彼の供述によると、解体は「契約の儀」と呼ばれた一連の儀式に従って行われた。 この儀式には以下のような“手順”があったとされる:
* 頭部(記憶)は最初に切断し、冷蔵庫内のガラスケースに収め「最も近くに置く」
* 右手(愛の証)は調理して最初の晩餐に使用
* 心臓(永遠の繋がり)は「食事の最後に食すべき」として冷凍保管
* 内臓の一部は捨てられず、全てラベルを貼り記録されていた(「マナ(仮名)の肝臓/Day1」など)
この異常な行動について、千堂は「彼女は自分の中で生きている」「愛の完全な形は一体化だ」と語っていた。
発覚と逮捕
事件が発覚したのは11月12日。被害者の家族が行方不明届を提出し、最後に訪れた住所として千堂の部屋が特定された。警察が任意で訪問した際、室内に漂う異臭と不審な冷蔵庫の構造(改造痕、施錠)により強制捜査が行われた。
冷蔵庫内からは複数の真空パックに包まれた肉片や臓器が発見され、うちDNA鑑定により被害者のものであると断定された。室内からは「契約書」と記されたノートが発見され、そこには被害者との関係性、感情の変遷、解体手順、食事の記録などが詳細に綴られていた。
千堂湊について
千堂は都内の美術系大学を中退後、約5年間引きこもり状態にあった。ネットを通じて他者とコミュニケーションをとる一方で、過去の失恋経験や母親との関係性に執着していた痕跡が複数確認されている。
彼のSNSには「この世界に永遠なんてないなら、俺が作る」「愛は“保存”できるかもしれない」といった投稿が数多く残されており、孤独と歪んだ救済願望が犯行動機に繋がったとされる。
精神鑑定では一部で解離性人格障害の可能性も示唆されたが、責任能力は認められる方向で進んでいる。
社会的反応
事件発覚直後からメディアは「SNS依存と孤独」「ネット上の精神共鳴の危険性」などを特集し、多数の識者やコメンテーターが討論を繰り広げた。
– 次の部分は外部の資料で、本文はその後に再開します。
-- ==== Sys2Proof/Machine/IndexMemory.lean ====
section
/-! DEFINITION. The index register and memory transfer (43_index_memory.md). -/

namespace Sys2Proof.Machine

/-- ANNN (R140). -/
def execLdI (nnn : BitVec 12) (s : State) : Host.Outcome State Fault Refusal :=
  .next (s.setI (addr12 nnn))

/-- FX1E: VF is the carry out of 16 bits, always written, after the sum (R141). -/
def execAddI (x : Reg) (s : State) : Host.Outcome State Fault Refusal :=
  .next ((s.setI (s.i + s.getV16 x)).setV vf (indexCarryFlag s.i (s.getV x)))

/-- FX29 (R142). -/
def execLdF (x : Reg) (s : State) : Host.Outcome State Fault Refusal :=
  .next (s.setI (s.glyphAddr (s.getV x)))

/-- FX33 (R143). -/
def execLdB (x : Reg) (s : State) : Host.Outcome State Fault Refusal :=
  withDataRange 3 s fun s => s.writeBytes s.i.toNat (decimalDigits (s.getV x))

/-- FX55: `I` is unchanged (R144). -/
def execLdMemVx (x : Reg) (s : State) : Host.Outcome State Fault Refusal :=
  withDataRange (x.val + 1) s fun s => s.writeBytes s.i.toNat (s.firstV x)

/-- FX65: `I` is unchanged (R145). -/
def execLdVxMem (x : Reg) (s : State) : Host.Outcome State Fault Refusal :=
  withDataRange (x.val + 1) s fun s => s.loadV x (s.readBytes s.i.toNat (x.val + 1))

end Sys2Proof.Machine
end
特に冷蔵庫での遺体保管・調理・食人という極めて異常な要素が海外でも報道され、「日本版ダーマー」と呼ばれることもあった。
一部では「被害者も自傷や病み投稿をしていた」という点が取り上げられ、SNS上での被害者バッシングも起こったが、同時に「それを狙った巧妙な加害者による誘導だった」と反論する動きもあり、議論は今も続いている。